The portal wizard will step you through the upload process.

SRA Submission Portal

You will need an NCBI account and be logged on with this account to use the wizard. If you don’t have an account, create one now, then log on with that and then click on the above link.

2. Create new submission

Click on the ‘New Submission’ button.

In the ‘Submitter’ tab, enter or update your details (name, organization, etc)

Click ‘continue’

In the ‘General Information’ tab, select ‘No’ for both ‘Did you already register a BioProject for this research..?’ and ‘Did you already register a BioSample for this sample’ question. You will register your BioProject and BioSample as part of the submission process.

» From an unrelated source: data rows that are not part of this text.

-- ==== Sys2Proof/Machine/Script.lean ====
section
/-!
DEFINITION. Command scripts (spec 30_encoding.md R145): one line of a script, already cut into its mnemonic and operand
tokens, to the command it issues. Names are those of R140 (registers), 10_state.md R30 (CSRs) and 60_exceptions.md R380
(exceptions). `step` does not use this file (notes/assumptions/17.md).
-/

namespace Sys2Proof.Machine

/-- One operand of a script line: a name, or a number (decimal or hexadecimal on the page). -/
inductive Token where
  | name (n : String)
  | number (n : Nat)
  deriving DecidableEq, Repr

/-- A number as a field of width `w`: refused when it does not fit. -/
def fieldOf (w : Nat) : Token → Option (BitVec w)
  | .number n => if n < 2 ^ w then some (BitVec.ofNat w n) else none
  | .name _ => none

/-- The position of a name in a list of names, as a field of width `w`. -/
def indexIn (w : Nat) (names : List String) (n : String) : Option (BitVec w) :=
  let k := names.findIdx fun m => m == n
  if k < names.length then some (BitVec.ofNat w k) else none

/-- `xN`, an ABI name or a numeric index (R140, R141). -/
def gprOperand : Token → Option (BitVec 12)
  | .name n => (resolveHandle (.name n)).map fun i => BitVec.ofNat 12 i.val
  | .number n => (resolveHandle (.number n)).map fun i => BitVec.ofNat 12 i.val

/-- `fN` or `vN`, by the file's letter. -/
def fileOperand (letter : String) : Token → Option (BitVec 12)
  | .name n => indexIn 12 ((List.range 32).map fun k => letter ++ toString k) n
  | .number _ => none

/-- `tohost` or `fromhost`. -/
def hostOperand : Token → Option (BitVec 12)
  | .name n => indexIn 12 ["tohost", "fromhost"] n
  | .number _ => none

/-- The script names of the CSRs outside the PMP arrays, with their numbers (R30). -/
def csrNames : List (String × BitVec 12) :=
  [("fflags", 0x001), ("frm", 0x002), ("fcsr", 0x003), ("vstart", 0x008), ("vxsat", 0x009), ("vxrm", 0x00A),
   ("vcsr", 0x00F), ("sstatus", 0x100), ("sie", 0x104), ("stvec", 0x105), ("scounteren", 0x106), ("sscratch", 0x140),
   ("sepc", 0x141), ("scause", 0x142), ("stval", 0x143), ("sip", 0x144)] ++
  [("mstatus", 0x300), ("misa", 0x301), ("medeleg", 0x302), ("mideleg", 0x303), ("mie", 0x304), ("mtvec", 0x305),
   ("mcounteren", 0x306), ("mscratch", 0x340), ("mepc", 0x341), ("mcause", 0x342), ("mtval", 0x343), ("mip", 0x344)] ++
  [("mcycle", 0xB00), ("minstret", 0xB02), ("cycle", 0xC00), ("instret", 0xC02), ("vl", 0xC20), ("vtype", 0xC21),
   ("vlenb", 0xC22), ("mvendorid", 0xF11), ("marchid", 0xF12), ("mimpid", 0xF13), ("mhartid", 0xF14)]

/-- The script names of the PMP CSRs. -/
def pmpCsrNames : List (String × BitVec 12) :=
  ((List.range 16).map fun n => ("pmpcfg" ++ toString n, BitVec.ofNat 12 (0x3A0 + n))) ++
  ((List.range 64).map fun i => ("pmpaddr" ++ toString i, BitVec.ofNat 12 (0x3B0 + i)))

/-- A CSR name or a 12-bit number. -/
def csrOperand : Token → Option (BitVec 12)
  | .name n => (csrNames ++ pmpCsrNames).lookup n
  | .number n => fieldOf 12 (.number n)

/-- `U`, `S` or `M`, as SET_PRIV's `idx`. -/
def levelOperand : Token → Option (BitVec 12)
  | .name "U" => some 0
  | .name "S" => some 1
  | .name "M" => some 3
  | _ => none

/-- The script names of the exception codes, in code order (R380). -/
def exceptionNames : List String :=
  ["IADDR_MISALIGNED", "IACCESS_FAULT", "ILLEGAL_INSTR", "BREAKPOINT", "LADDR_MISALIGNED", "LACCESS_FAULT",
   "SADDR_MISALIGNED", "SACCESS_FAULT", "ECALL_U", "ECALL_S", "RESERVED_10", "ECALL_M", "IPAGE_FAULT", "LPAGE_FAULT",
   "RESERVED_14", "SPAGE_FAULT"]

/-- An exception name or code. -/
def exceptionOperand : Token → Option (BitVec 6)
  | .name n => indexIn 6 exceptionNames n
  | .number n => fieldOf 6 (.number n)

/-- `R`, `W` or `X`. -/
def accessOperand : Token → Option (BitVec 6)
  | .name n => indexIn 6 ["R", "W", "X"] n
  | .number _ => none

/-- One script line as the command it issues (R145's table); `none` for a line R145 does not allow. -/
def assemble (mnemonic : String) (operands : List Token) : Option Instr :=
  match operands with
  | [] =>
    match mnemonic with
    | "RESET" => some .reset
    | "READ_PC" => some .readPc
    | "READ_NEXTPC" => some .readNextPc
    | "GET_PRIV" => some .getPriv
    | _ => none
  | [a] =>
    match mnemonic with
    | "READ_GPR" => (gprOperand a).map .readGpr
    | "READ_FPR" => (fileOperand "f" a).map .readFpr
    | "READ_VR" => (fileOperand "v" a).map .readVr
    | "WRITE_PC" => (fieldOf 64 a).map .writePc
    | "WRITE_NEXTPC" => (fieldOf 64 a).map .writeNextPc
    | "READ_HOST" => (hostOperand a).map .readHost
    | "READ_CSR" => (csrOperand a).map .readCsr
    | "IS_CSR_DEFINED" => (csrOperand a).map .isCsrDefined
    | "SET_MIP_PLATFORM" => (fieldOf 64 a).map .setMipPlatform
    | "SET_PRIV" => (levelOperand a).map .setPriv
    | "GET_PMPADDR" => (fieldOf 12 a).map .getPmpaddr
    | "DECODE" => (fieldOf 64 a).map .decode
    | _ => none
  | [a, b] =>
    match mnemonic with
    | "WRITE_GPR" => do some (.writeGpr (← gprOperand a) (← fieldOf 64 b))
    | "WRITE_FPR" => do some (.writeFpr (← fileOperand "f" a) (← fieldOf 64 b))
    | "WRITE_VR" =>
      match b with
      | .number v => (fileOperand "v" a).map fun i => .writeVr i v
      | .name _ => none
    | "WRITE_HOST" => do some (.writeHost (← hostOperand a) (← fieldOf 64 b))
    | "WRITE_CSR" => do some (.writeCsr (← csrOperand a) (← fieldOf 64 b))
    | "SET_VCONFIG" => do some (.setVconfig (← fieldOf 64 a) (← fieldOf 64 b))
    | "INJECT_EXCEPTION" => do some (.injectException (← exceptionOperand a) (← fieldOf 64 b))
    | "CHECK_ACCESS" => do some (.checkAccess (← accessOperand b) (← fieldOf 64 a))
    | "SET_PMPADDR" => do some (.setPmpaddr (← fieldOf 12 a) (← fieldOf 64 b))
    | "SET_PMPCFG" => do some (.setPmpcfg (← fieldOf 12 a) (← fieldOf 64 b))
    | _ => none
  | _ => none

end Sys2Proof.Machine
end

For the ‘When should this submission be released to the public?’ question, you can choose to release the data publicly immediately, or wait for a specific date of when the data is published. This depends on the sensitivity of your data.

Click ‘continue’

In the ‘Project Info’ tab, Give your project a title and a description. Usually the data is attached to a draft manuscript, so you can give the manuscript title and the abstract.

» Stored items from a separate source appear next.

-- ==== Sys2Proof/Tests/Slice0.lean ====
section
/-!
SUPPORT. The model's own tests: ill-formed commands are refused by the check, every op code of the table decodes to its
command, one or two single-step tests a command with results from spec/95_test_vectors.md (E1-E8, V1-V133, P1-P5), and
for every obligation with hypotheses a witness that meets them at the boundary values of its clauses.
-/

namespace Sys2Proof.Tests

open Sys2Proof Sys2Proof.Machine

/-! ### Helpers -/

/-- The reset state of TESTCFG with its hart changed by `g`. -/
def bootWith (g : Hart → Hart) : State :=
  { State.reset with hart := g State.reset.hart }

/-- The reset state at a level. -/
def bootAt (p : Priv) : State :=
  bootWith fun h => { h with priv := p }

/-- The reset state with its CSR storage changed by `g`. -/
def bootCsr (g : Csrs → Csrs) : State :=
  bootWith fun h => { h with csr := g h.csr }

/-- The reset state of another PMP_COUNT. -/
def bootPmp (n : PmpCount) : State :=
  State.construct { testcfg with pmpCount := n }

/-- A PMP table of entries given from entry 0 up as (configuration byte, address), at a level. -/
def bootTable (p : Priv) (entries : List (BitVec 8 × BitVec 54)) : State :=
  bootWith fun h =>
    { h with
      priv := p
      pmpcfg := Vector.ofFn fun i => ((entries.map Prod.fst)[i.val]?).getD 0
      pmpaddr := Vector.ofFn fun i => ((entries.map Prod.snd)[i.val]?).getD 0 }

/-- What a command answers: its status and `rdata`. -/
def answered (i : Instr) (s : State) : Option (Status × Word) :=
  (issue i s).response.map fun r => (r.status, r.rdata)

/-- The hart a command leaves. -/
def left (i : Instr) (s : State) : Hart :=
  (issue i s).hart

/-- The state with these requests on the port. -/
def withRequests (s : State) (rs : List Request) : State :=
  { s with requests := rs }

/-! ### Well-formedness: an ill-formed command for each check (R135), and its neighbour inside the domain -/

theorem test_wf_gpr_index : (Instr.readGpr 32).wellFormed = false ∧ (Instr.readGpr 31).wellFormed = true ∧
    (Instr.writeGpr 32 0).wellFormed = false ∧ (Instr.writeGpr 31 0).wellFormed = true := by decide

theorem test_wf_fpr_index : (Instr.readFpr 32).wellFormed = false ∧ (Instr.writeFpr 0xFFF 0).wellFormed = false ∧
    (Instr.writeFpr 31 0).wellFormed = true := by decide

theorem test_wf_vr_index : (Instr.readVr 32).wellFormed = false ∧ (Instr.writeVr 33 0).wellFormed = false ∧
    (Instr.writeVr 0 0).wellFormed = true := by decide

theorem test_wf_host_select : (Instr.readHost 2).wellFormed = false ∧ (Instr.writeHost 2 0).wellFormed = false ∧
    (Instr.writeHost 1 0).wellFormed = true := by decide

theorem test_wf_level : (Instr.setPriv 2).wellFormed = false ∧ (Instr.setPriv 4).wellFormed = false ∧
    (Instr.setPriv 3).wellFormed = true := by decide

theorem test_wf_exception_code : (Instr.injectException 16 0).wellFormed = false ∧
    (Instr.injectException 15 0).wellFormed = true := by decide

theorem test_wf_access_kind : (Instr.checkAccess 3 0).wellFormed = false ∧
    (Instr.checkAccess 2 0).wellFormed = true := by decide

theorem test_wf_instr_word : (Instr.decode 0x100000000).wellFormed = false ∧
    (Instr.decode 0xFFFFFFFF).wellFormed = true := by decide

/-! ### Decoding: every op code of R133's table, and requests of P1 and P2 with their fields in place -/

theorem test_decode_registers :
    decodeTableWord 8 0b00000010 = some (.readGpr 0) ∧ decodeTableWord 8 0b00000011 = some (.writeGpr 0 0) ∧
    decodeTableWord 8 0b00000100 = some (.readFpr 0) ∧ decodeTableWord 8 0b00000101 = some (.writeFpr 0 0) ∧
    decodeTableWord 8 0b00000110 = some (.readVr 0) ∧ decodeTableWord 8 0b00000111 = some (.writeVr 0 0) := by decide

theorem test_decode_counters_and_host :
    decodeTableWord 8 0b00001000 = some .readPc ∧ decodeTableWord 8 0b00001001 = some (.writePc 0) ∧
    decodeTableWord 8 0b00001010 = some .readNextPc ∧ decodeTableWord 8 0b00001011 = some (.writeNextPc 0) ∧
    decodeTableWord 8 0b00001100 = some (.readHost 0) ∧ decodeTableWord 8 0b00001101 = some (.writeHost 0 0) := by decide

theorem test_decode_csr :
    decodeTableWord 8 0b00010000 = some (.readCsr 0) ∧ decodeTableWord 8 0b00010001 = some (.writeCsr 0 0) ∧
    decodeTableWord 8 0b00010010 = some (.isCsrDefined 0) ∧ decodeTableWord 8 0b00010011 = some (.setVconfig 0 0) ∧
    decodeTableWord 8 0b00010100 = some (.setMipPlatform 0) := by decide

theorem test_decode_privilege :
    decodeTableWord 8 0b00100000 = some .getPriv ∧ decodeTableWord 8 0b00100001 = some (.setPriv 0) ∧
    decodeTableWord 8 0b00100010 = some (.injectException 0 0) := by decide

theorem test_decode_pmp :
    decodeTableWord 8 0b00110000 = some (.checkAccess 0 0) ∧ decodeTableWord 8 0b00110001 = some (.getPmpaddr 0) ∧
    decodeTableWord 8 0b00110010 = some (.setPmpaddr 0 0) ∧ decodeTableWord 8 0b00110011 = some (.setPmpcfg 0 0) := by
  decide

theorem test_decode_lifecycle :
    decodeTableWord 8 0b00000001 = some .reset ∧ decodeTableWord 8 0b01000000 = some (.decode 0) := by decide

/-- P1 step 1: `11 305 0 0000_0000_8000_0000`. -/
theorem test_decode_request_of_P1 :
    Sys2Proof.decode ⟨0x11, 0x305, 0, 0x80000000, 0, 0⟩ = .ok (.writeCsr 0x305 0x80000000) := by rfl

/-- P2 step 13: `22 000 7 0000_0000_8000_0100`. -/
theorem test_decode_request_of_P2 :
    Sys2Proof.decode ⟨0x22, 0, 7, 0x80000100, 0, 0⟩ = .ok (.injectException 7 0x80000100) := by rfl

/-- V1-V3, and the first and last code of every reserved range of R142. -/
theorem test_reserved_op_codes :
    [0x00, 0x0E, 0x0F, 0x15, 0x1F, 0x23, 0x2F, 0x34, 0x3F, 0x41, 0xFF].all
      (fun w => (decodeTableWord 8 w).isNone) = true := by decide

/-! ### The port (V1, V4, V9-V12) -/

theorem test_V1_bad_op :
    (match step (withRequests State.reset [bareRequest 0x00]) with
      | .next t => t.response.map Response.status == some .badOp
      | _ => false) = true := by decide

theorem test_V11_fatal_before_bad_op :
    (match step (withRequests (bootWith fun h => { h with fatal := true }) [bareRequest 0x00]) with
      | .next t => t.response.map Response.status == some .fatal
      | _ => false) = true := by decide

theorem test_idle_step : step State.reset = .next State.reset := by rfl

theorem test_step_takes_one_request :
    (match step (withRequests State.reset [bareRequest 0x08, bareRequest 0x20]) with
      | .next t => t.requests == [bareRequest 0x20]
      | _ => false) = true := by decide

theorem test_fetch_word_runs_the_command :
    step (State.reset.withFetchWord 8 0x20) = exec .getPriv State.reset := by rfl

/-! ### Register files, program counters, host registers (V20-V31) -/

theorem test_V21_read_gpr :
    answered (.readGpr 5) (bootWith fun h => { h with x := h.x.set 4 0x1234 }) = some (.ok, 0x1234) := by decide

theorem test_V4_read_gpr_bad_operand : answered (.readGpr 32) State.reset = some (.badOperand, 0) := by decide

theorem test_E2_write_gpr :
    (left (.writeGpr 31 0x8000000000000001) State.reset).readX 31 = 0x8000000000000001 := by decide

theorem test_V22_write_x0 : (left (.writeGpr 0 0xFFFFFFFFFFFFFFFF) State.reset).x = State.reset.hart.x ∧
    (left (.writeGpr 0 0xFFFFFFFFFFFFFFFF) State.reset).readX 0 = 0 := by decide

theorem test_V24_read_fpr :
    answered (.readFpr 0) (bootWith fun h => { h with f := h.f.set 0 0x3FF0000000000000 }) =
      some (.ok, 0x3FF0000000000000) := by decide

theorem test_V25_write_fpr : (left (.writeFpr 1 0xFFFFFFFF3F800000) State.reset).readF 1 = 0xFFFFFFFF3F800000 ∧
    (left (.writeFpr 1 0xFFFFFFFF3F800000) State.reset).csr.mstatus = 0 := by decide

theorem test_V26_read_vr :
    (issue (.readVr 2) (bootWith fun h => { h with v := h.v.set 2 0x0102030405060708090A0B0C0D0E0F10 })).response.map
      (fun r => (r.status, r.rdata, r.rvdata)) = some (.ok, 0, 0x0102030405060708090A0B0C0D0E0F10) := by decide

theorem test_V26_write_vr :
    (left (.writeVr 2 0x0102030405060708090A0B0C0D0E0F10) State.reset).readV 2 =
      0x0102030405060708090A0B0C0D0E0F10 := by decide

theorem test_V28_write_pc : (left (.writePc 0x80000001) State.reset).pc = 0x80000001 := by decide

theorem test_V28_read_pc :
    answered .readPc (bootWith fun h => { h with pc := 0x80000001 }) = some (.ok, 0x80000001) := by decide

theorem test_V29_write_next_pc : (left (.writeNextPc 0x80000004) State.reset).nextPC = 0x80000004 ∧
    (left (.writeNextPc 0x80000004) State.reset).pc = 0 := by decide

theorem test_V29_read_next_pc :
    answered .readNextPc (bootWith fun h => { h with nextPC := 0x80000004 }) = some (.ok, 0x80000004) := by decide

theorem test_V30_write_host : (left (.writeHost 0 1) State.reset).tohost = 1 ∧
    (left (.writeHost 0 1) State.reset).fromhost = 0 := by decide

theorem test_V30_read_host :
    answered (.readHost 0) (bootWith fun h => { h with tohost := 1 }) = some (.ok, 1) ∧
    answered (.readHost 1) (bootWith fun h => { h with tohost := 1 }) = some (.ok, 0) := by decide

/-! ### The CSR file (V40-V77) -/

/-- V44, V90: the masked views of `sstatus` and `mepc`. -/
theorem test_V44_read_views :
    answered (.readCsr 0x100) (bootCsr fun k => { k with mstatus := 0x7E7FAA }) = some (.ok, 0x80000002000C6722) ∧
    answered (.readCsr 0x341) (bootCsr fun k => { k with mepc := 0x1001 }) = some (.ok, 0x1000) := by decide

theorem test_V74_read_mstatus_at_U : answered (.readCsr 0x300) (bootAt .U) = some (.csrUndefined, 0) := by decide

/-- V43, V45, V46, V55, V57, V59, V60, V64, V65, V66: one write of each legalization rule. -/
theorem test_V43_write_csr_rules :
    (left (.writeCsr 0x300 0xFFFFFFFFFFFFFFFF) State.reset).csr.mstatus = 0x7E7FAA ∧
    (left (.writeCsr 0x100 0xFFFFFFFFFFFFFFFF) State.reset).csr.mstatus = 0xC6722 ∧
    (left (.writeCsr 0x300 0x1000) State.reset).csr.mstatus = 0 ∧
    (left (.writeCsr 0x144 0) (bootCsr fun k => { k with mip := 0xAAA, mideleg := 0x222 })).csr.mip = 0xAA8 ∧
    (left (.writeCsr 0x305 0x80000103) State.reset).csr.mtvec = 0x80000100 ∧
    (left (.writeCsr 0x305 2) (bootCsr fun k => { k with mtvec := 0x80000101 })).csr.mtvec = 1 ∧
    (left (.writeCsr 0x341 0x80000003) State.reset).csr.mepc = 0x80000002 ∧
    (left (.writeCsr 0x001 0x100) (bootCsr fun k => { k with fcsr := 0xFF })).csr.fcsr = 0xE0 ∧
    (left (.writeCsr 0x008 130) State.reset).csr.vstart = 2 ∧
    (left (.writeCsr 0x00F 7) State.reset).csr.vxrm = 3 := by decide

theorem test_V33_write_cycle : answered (.writeCsr 0xC00 1) State.reset = some (.csrReadOnly, 0) := by decide

theorem test_V71_is_csr_defined : answered (.isCsrDefined 0x3BF) State.reset = some (.ok, 1) ∧
    answered (.isCsrDefined 0x3C0) State.reset = some (.ok, 0) := by decide

theorem test_V72_even_pmpcfg : answered (.isCsrDefined 0x3A2) State.reset = some (.ok, 1) ∧
    answered (.isCsrDefined 0x3A1) State.reset = some (.ok, 0) ∧
    answered (.isCsrDefined 0x3A4) State.reset = some (.ok, 0) := by decide

theorem test_V69_set_vconfig : (left (.setVconfig 4 0x10) State.reset).csr.vl = 4 ∧
    (left (.setVconfig 4 0x10) State.reset).csr.vtype = 0x10 := by decide

theorem test_V53_set_mip_platform :
    (left (.setMipPlatform 0x888) (bootCsr fun k => { k with mip := 0x222 })).csr.mip = 0xAAA := by decide

theorem test_V56_clear_mip_platform :
    (left (.setMipPlatform 0) (bootCsr fun k => { k with mip := 0xAAA })).csr.mip = 0x222 := by decide

/-! ### Privilege and trap entry (V80-V91) -/

theorem test_V80_get_priv : answered .getPriv State.reset = some (.ok, 3) ∧
    answered .getPriv (bootAt .U) = some (.ok, 0) := by decide

theorem test_V81_set_priv : (left (.setPriv 0) State.reset).priv = .U := by decide

theorem test_V5_set_priv_2 : answered (.setPriv 2) State.reset = some (.badOperand, 0) ∧
    (left (.setPriv 2) State.reset).priv = .M := by decide

/-- V82, V87: a trap taken to M from M with MIE = 1. -/
theorem test_V82_trap_to_M :
    (let s := bootWith fun h => { h with pc := 0x1000, csr := { h.csr with mtvec := 0x80000000, mstatus := 0x8 } }
     let h := left (.injectException 2 0xFFFF) s
     answered (.injectException 2 0xFFFF) s == some (.ok, 3) && h.csr.mepc == 0x1000 && h.csr.mcause == 2 &&
     h.csr.mtval == 0xFFFF && h.csr.mstatus == 0x1880 && h.priv == .M && h.nextPC == 0x80000000 &&
     h.pc == 0x1000) = true := by decide

/-- V84: a delegated trap from U to S, in Vectored mode. -/
theorem test_V84_trap_to_S :
    (let s := bootWith fun h =>
       { h with pc := 0x10000, priv := .U, csr := { h.csr with medeleg := 0x100, stvec := 0x80001001 } }
     let h := left (.injectException 8 0) s
     answered (.injectException 8 0) s == some (.ok, 1) && h.csr.sepc == 0x10000 && h.csr.scause == 8 &&
     h.csr.mstatus == 0 && h.priv == .S && h.nextPC == 0x80001000 && h.csr.mepc == 0) = true := by decide

/-! ### The PMP (V9, V13-V16, V100-V125) -/

/-- V102, V108: a partial match fails, at M too. -/
theorem test_V102_partial_match :
    answered (.checkAccess 0 0x80000FFC) (bootTable .U [(0, 0x20000000), (0x09, 0x20000400)]) = some (.ok, 0x45) ∧
    answered (.checkAccess 0 0x80000FFC) (bootTable .M [(0, 0x20000000), (0x09, 0x20000400)]) = some (.ok, 0x45) := by
  decide

/-- V101, V110, V115: TOR and NAPOT ranges, and the first match deciding. -/
theorem test_V110_ranges :
    answered (.checkAccess 0 0x80000FF8) (bootTable .U [(0, 0x20000000), (0x09, 0x20000400)]) = some (.ok, 0) ∧
    answered (.checkAccess 1 0x80000FF8) (bootTable .U [(0x1B, 0x200001FF)]) = some (.ok, 0) ∧
    answered (.checkAccess 0 0x80000000) (bootTable .U [(0x18, 0x200001FF), (0x1F, 0x3FFFFFFFFFFFFF)]) =
      some (.ok, 0x45) := by decide

theorem test_V122_get_pmpaddr :
    answered (.getPmpaddr 3) (bootTable .M [(0, 0), (0, 0), (0, 0), (0, 0x3FFFFFFFFFFFFF)]) =
      some (.ok, 0x003FFFFFFFFFFFFF) := by decide

theorem test_V9_get_pmpaddr_out_of_range : answered (.getPmpaddr 16) State.reset = some (.fatal, 0) ∧
    (left (.getPmpaddr 16) State.reset).fatal = true := by decide

theorem test_V15_set_pmpaddr : (left (.setPmpaddr 15 7) State.reset).addrField 15 = 7 := by decide

/-- V120, V121: a locked TOR entry protects the address below it, a locked NAPOT entry does not. -/
theorem test_V120_locked_tor :
    (left (.setPmpaddr 0 5) (bootTable .M [(0, 0), (0x88, 0)])).addrField 0 = 0 ∧
    (left (.setPmpaddr 0 5) (bootTable .M [(0, 0), (0x98, 0)])).addrField 0 = 5 := by decide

Most of the other sections for this tab are optional to fill in. Your choice.

Click ‘continue’

In the ‘Sample Type’ tab you need to select a ‘package’ for the organism your samples are from. Choose one of plant, invertebrate, model organism, etc.

Click ‘continue’

In ‘Biosample attributes’ tab you can choose to enter your sample information in a built-in table editor, or as a tab-delimited text file.

There are a number of individual required fields and multiple fields that you need to choose one to fill in. For example, you must fill in the ‘Organism’ field and you have to fill in one of either the ‘age’ or ‘development stage’ fields.

When you submit this table you will often get a ‘Your table upload failed because multiple BioSamples cannot have identical attributes’ error. The best way to fix this is by adding a new column at the end of the table ('Add column') that you call ‘Replicates’ and adding any replicate information you have there

Click ‘continue’

In ‘SRA metadata’ tab, you can also submit a tab-delimited text file or fill in an inbuilt table.

This is where you fill in your sequence data information: for each sample you provided in the previous section, you need to provide the data files (usually fastq.gz) files associated with this sample, and any library prep or sequencing platform information. Your sequencing provider should be able to provide you with this information.

Click ‘continue’

3. Uploading files using FTP (Lyra compatible)

In the ‘Files’ tab you can choose your method of uploading. In this guide we are assuming your data is on the QUT HPC, thus you’ll be uploading them via FTP from the Linux command line.

For the question ‘How do you want to provide files for this submission?', choose 'FTP or Aspera Command Line file preload’.

Click on ‘FTP upload instructions’ for details on setting up your upload directory on the SRA servers.

Here there will be an FTP server name, user name and access password provided for your submission.

Usually the FTP server is called 'ftp-private.ncbi.nlm.nih.gov', so on the command line connect to this by typing:

ftp ftp-private.ncbi.nlm.nih.gov

3. Using rVDI to upload data via aspera (Aqua compatible)

Connect to rVDI
Connect to Aqua work folder where the data to submit is located.
Download IBM aspera connect following this link: https://www.ibm.com/products/aspera/downloads#cds
If aspera connect is already on rVDI, select ‘repair’
Download add-on for edge
On the SRA submission portal, select ‘Web browser upload via HTTP or Aspera Connect plugin’
Select the Aqua folder in which the fastq files are located.
Start download.